Finally, based on your steepest decent implementation from task 5, implement the Conjugate Gradient algorithm in a Python function $\text{CG(A, b, eps)}$ in the following way:

Initialize your procedure with:

\begin{align*} \mathbf{x}^{(0)} &= \mathbf{0} \\ \mathbf{r}^{(0)} &= \mathbf{b} - A \mathbf{x}^{(0)} \\ \mathbf{v}^{(0)} &= \mathbf{r}^{(0)} \end{align*}

Then increase $k$ and repeat the following until $|| \mathbf{x}^{(k)} - \mathbf{x}^{(k-1)}||_\infty < \varepsilon$.

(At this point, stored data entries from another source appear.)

/-- The disassembled text of a word that is not reserved assembles to the word of its instruction. -/
theorem assembleLine_disassemble {w : CmdWord} {i : Instr} (hd : decodeCommand w = .ok i) (hwf : i.wellFormed = true) :
    ∃ w', encode i = .word w' ∧ assembleLine (disassemble w) = .ok (some w') := by
  rcases decodeCommand_cases w with
    ⟨-, hi⟩ | ⟨-, ⟨-, hi⟩ | ⟨-, hi⟩ | ⟨-, hi⟩ | ⟨-, hi⟩ | ⟨-, hi⟩ | ⟨-, hi⟩⟩ <;>
    rw [hi] at hd <;> cases hd <;> rw [disassemble, hi]
  · exact ⟨_, rfl, assembleLine_spellByteCommand rfl assembleTokens_dec _⟩
  · exact ⟨_, rfl, assembleLine_spellValueCommand rfl assembleTokens_enc ((Bool.not_eq_true' _).mp hwf) _ w⟩
  · exact ⟨_, rfl, assembleLine_spellValueCommand rfl assembleTokens_rnd ((Bool.not_eq_true' _).mp hwf) _ w⟩
  · exact ⟨_, rfl, assembleLine_spellByteCommand rfl assembleTokens_chkb _⟩
  · exact ⟨_, rfl, assembleLine_spellValueCommand rfl assembleTokens_chkv ((Bool.not_eq_true' _).mp hwf) _ w⟩

/-! #### What an accepted line assembles to -/

theorem exists_of_map_eq_ok {α β : Type} {f : α → β} {x : Except AsmError α} {b : β} (h : x.map f = .ok b) :
    ∃ a, x = .ok a ∧ f a = b := by
  cases x with
  | error e => cases h
  | ok a => exact ⟨a, rfl, Except.ok.inj h⟩

theorem exists_din_of_assembleByteCommand {op : OpCode} {operands : List Token} {w : CmdWord}
    (h : assembleByteCommand op operands = .ok w) : ∃ din, w = assembleFields op 0#2 0#8 din := by
  unfold assembleByteCommand at h
  split at h
  · obtain ⟨din, -, hw⟩ := exists_of_map_eq_ok h
    exact ⟨din, hw.symm⟩
  · cases h

theorem exists_value_of_assembleValueCommand {op : OpCode} {operands : List Token} {w : CmdWord}
    (h : assembleValueCommand op operands = .ok w) : ∃ v num, w = assembleFields op (tagOf v) num 0#8 := by
  unfold assembleValueCommand at h
  split at h
  · split at h
    · cases h
    · next v _ =>
      obtain ⟨num, -, hw⟩ := exists_of_map_eq_ok h
      exact ⟨v, num, hw.symm⟩
  · cases h

theorem eq_ok_of_map_some {x : Except AsmError CmdWord} {w : CmdWord} (h : x.map some = .ok (some w)) : x = .ok w := by
  obtain ⟨w', hx, hw⟩ := exists_of_map_eq_ok h
  rw [hx, Option.some.inj hw]

theorem not_tagIsReserved_tagOf (v : Variant) : (!tagIsReserved (tagOf v)) = true := by
  rw [tagIsReserved_tagOf, Bool.not_false]
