-- ==== Sys2Proof/WellFormed.lean ====
section
/-! DEFINITION. Which terms of `Instr` are instructions: the address of a bus row lies in that row's block of
spec/opcode_table.json (R85); and the state condition under which the decode selects a row (R85). -/

namespace Sys2Proof

/-- `a in [lo, hi]` (R85). -/
def inBlock (lo hi : Nat) (a : Addr) : Bool := decide (lo ≤ a.toNat) && decide (a.toNat ≤ hi)

/-- The address of a bus row lies in the row's block; the row WR.IO leaves out the three addresses of rows 19 to 21
(R85, R121). A command has no address field to check, and the two refused commands take any (R83, R84). -/
def Instr.wellFormed : Instr → Bool
  | .rdBoot a => inBlock 0x0000 0x00FF a
  | .rdRom0 a => inBlock 0x0000 0x3FFF a
  | .rdRomx a => inBlock 0x4000 0x7FFF a
  | .rdVram a => inBlock 0x8000 0x9FFF a
  | .rdEramNone a => inBlock 0xA000 0xBFFF a
  | .rdEramMbc1 a => inBlock 0xA000 0xBFFF a
  | .rdEramMbc3 a => inBlock 0xA000 0xBFFF a
  | .rdWram a => inBlock 0xC000 0xDFFF a
  | .rdEchoE000 a => inBlock 0xE000 0xEFFF a
  | .rdEchoF000 a => inBlock 0xF000 0xF7FF a
  | .rdEchoF800 a => inBlock 0xF800 0xFBFF a
  | .rdEchoFc00 a => inBlock 0xFC00 0xFDFF a
  | .rdOamFe00 a => inBlock 0xFE00 0xFE7F a
  | .rdOamFe80 a => inBlock 0xFE80 0xFE9F a
  | .rdGapFea0 a => inBlock 0xFEA0 0xFEBF a
  | .rdGapFec0 a => inBlock 0xFEC0 0xFEFF a
  | .rdIo a => inBlock 0xFF00 0xFF7F a
  | .rdHram a => inBlock 0xFF80 0xFFFF a
  | .wrBoot a _ => inBlock 0x0000 0x00FF a
  | .wrRomNone a _ => inBlock 0x0000 0x7FFF a
  | .wrMbc1Ramen a _ => inBlock 0x0000 0x1FFF a
  | .wrMbc1Romlo a _ => inBlock 0x2000 0x3FFF a
  | .wrMbc1Hi a _ => inBlock 0x4000 0x5FFF a
  | .wrMbc1Mode a _ => inBlock 0x6000 0x7FFF a
  | .wrMbc3Ramen a _ => inBlock 0x0000 0x1FFF a
  | .wrMbc3Romb a _ => inBlock 0x2000 0x3FFF a
  | .wrMbc3Ramen2 a _ => inBlock 0x4000 0x5FFF a
  | .wrMbc3Ramb a _ => inBlock 0x6000 0x7FFF a
  | .wrVram a _ => inBlock 0x8000 0x9FFF a
  | .wrEramNone a _ => inBlock 0xA000 0xBFFF a
  | .wrEramMbc1 a _ => inBlock 0xA000 0xBFFF a
  | .wrEramMbc3 a _ => inBlock 0xA000 0xBFFF a
  | .wrWram a _ => inBlock 0xC000 0xDFFF a
  | .wrEchoE000 a _ => inBlock 0xE000 0xEFFF a
  | .wrEchoF000 a _ => inBlock 0xF000 0xF7FF a
  | .wrEchoF800 a _ => inBlock 0xF800 0xFBFF a
  | .wrEchoFc00 a _ => inBlock 0xFC00 0xFDFF a
  | .wrOamFe00 a _ => inBlock 0xFE00 0xFE7F a
  | .wrOamFe80 a _ => inBlock 0xFE80 0xFE9F a
  | .wrGapFea0 a _ => inBlock 0xFEA0 0xFEBF a
  | .wrGapFec0 a _ => inBlock 0xFEC0 0xFEFF a
  | .wrIoTac _ => true
  | .wrIoDma _ => true
  | .wrIoBootoff _ => true
  | .wrIo a _ => inBlock 0xFF00 0xFF7F a && a != 0xFF07#16 && a != 0xFF46#16 && a != 0xFF50#16
  | .wrHram a _ => inBlock 0xFF80 0xFFFF a
  | .sysStep _ => true
  | .busStep _ => true
  | .ppuStep _ => true
  | .timerTick _ => true
  | .setBootOverlay _ => true
  | .irqRead => true
  | .irqClear _ => true
  | .irqRaise _ => true
  | .timerConfigure _ _ => true
  | .ramExport => true
  | .ramImport _ => true
  | .frameRead => true
  | .setButtons _ _ => true
  | .reserved _ _ => true

/-- The boot overlay takes the addresses below 0x0100 while it is enabled: row 1 before the rows of the ROM windows
(R56, R85). -/
def Mode.shadows (m : Mode) (a : Addr) : Bool := m.bootEnabled && decide (a.toNat ≤ 0x00FF)

/-- The state condition and the priority of a row (R85): under the mode `m` the row is the one the decode selects for
its address. -/
def Instr.selectedIn (m : Mode) : Instr → Bool
  | .rdBoot _ => m.bootEnabled
  | .rdRom0 a => !m.shadows a
  | .rdRomx _ => true
  | .rdVram _ => true
  | .rdEramNone _ => m.variant == .none
  | .rdEramMbc1 _ => m.variant == .mbc1
  | .rdEramMbc3 _ => m.variant == .mbc3
  | .rdWram _ => true
  | .rdEchoE000 _ => true
  | .rdEchoF000 _ => true
  | .rdEchoF800 _ => true
  | .rdEchoFc00 _ => true
  | .rdOamFe00 _ => true
  | .rdOamFe80 _ => true
  | .rdGapFea0 _ => true
  | .rdGapFec0 _ => true
  | .rdIo _ => true
  | .rdHram _ => true
  | .wrBoot _ _ => m.bootEnabled
  | .wrRomNone a _ => m.variant == .none && !m.shadows a
  | .wrMbc1Ramen a _ => m.variant == .mbc1 && !m.shadows a
  | .wrMbc1Romlo _ _ => m.variant == .mbc1
  | .wrMbc1Hi _ _ => m.variant == .mbc1
  | .wrMbc1Mode _ _ => m.variant == .mbc1
  | .wrMbc3Ramen a _ => m.variant == .mbc3 && !m.shadows a
  | .wrMbc3Romb _ _ => m.variant == .mbc3
  | .wrMbc3Ramen2 _ _ => m.variant == .mbc3
  | .wrMbc3Ramb _ _ => m.variant == .mbc3
  | .wrVram _ _ => true
  | .wrEramNone _ _ => m.variant == .none
  | .wrEramMbc1 _ _ => m.variant == .mbc1
  | .wrEramMbc3 _ _ => m.variant == .mbc3
  | .wrWram _ _ => true
  | .wrEchoE000 _ _ => true
  | .wrEchoF000 _ _ => true
  | .wrEchoF800 _ _ => true
  | .wrEchoFc00 _ _ => true
  | .wrOamFe00 _ _ => true
  | .wrOamFe80 _ _ => true
  | .wrGapFea0 _ _ => true
  | .wrGapFec0 _ _ => true
  | .wrIoTac _ => true
  | .wrIoDma _ => true
  | .wrIoBootoff _ => true
  | .wrIo _ _ => true
  | .wrHram _ _ => true
  | .sysStep _ => true
  | .busStep _ => true
  | .ppuStep _ => true
  | .timerTick _ => true
  | .setBootOverlay _ => true
  | .irqRead => true
  | .irqClear _ => true
  | .irqRaise _ => true
  | .timerConfigure _ _ => true
  | .ramExport => true
  | .ramImport _ => true
  | .frameRead => true
  | .setButtons _ _ => true
  | .reserved _ _ => true

end Sys2Proof
end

\begin{align*} t_k &= \frac{ \langle \mathbf{r}^{(k)}, \mathbf{r}^{(k)} \rangle }{ \langle \mathbf{v}^{(k)}, A \mathbf{v}^{(k)} \rangle } \\ \mathbf{x}^{(k+1)} &= \mathbf{x}^{(k)} + t_k \mathbf{v}^{(k)} \\ \mathbf{r}^{(k+1)} &= \mathbf{r}^{(k)} - t_k A \mathbf{v}^{(k)} \\ s_k &= \frac{ \langle \mathbf{r}^{(k+1)}, \mathbf{r}^{(k+1)} \rangle }{ \langle \mathbf{r}^{(k)}, \mathbf{r}^{(k)} \rangle } \\ \mathbf{v}^{(k+1)} &= \mathbf{r}^{(k+1)} + s_k \mathbf{v}^{(k)} \end{align*}

Return the solution vector $\mathbf{x}^{(k)}$ from the last iteration step and the corresponding iteration index $k$. Implement a unit test for your implementation by comparing your result to the exact solution of the system in task 4. Use $\text{numpy.dot()}$ for all needed vector/vector and matrix/vector products.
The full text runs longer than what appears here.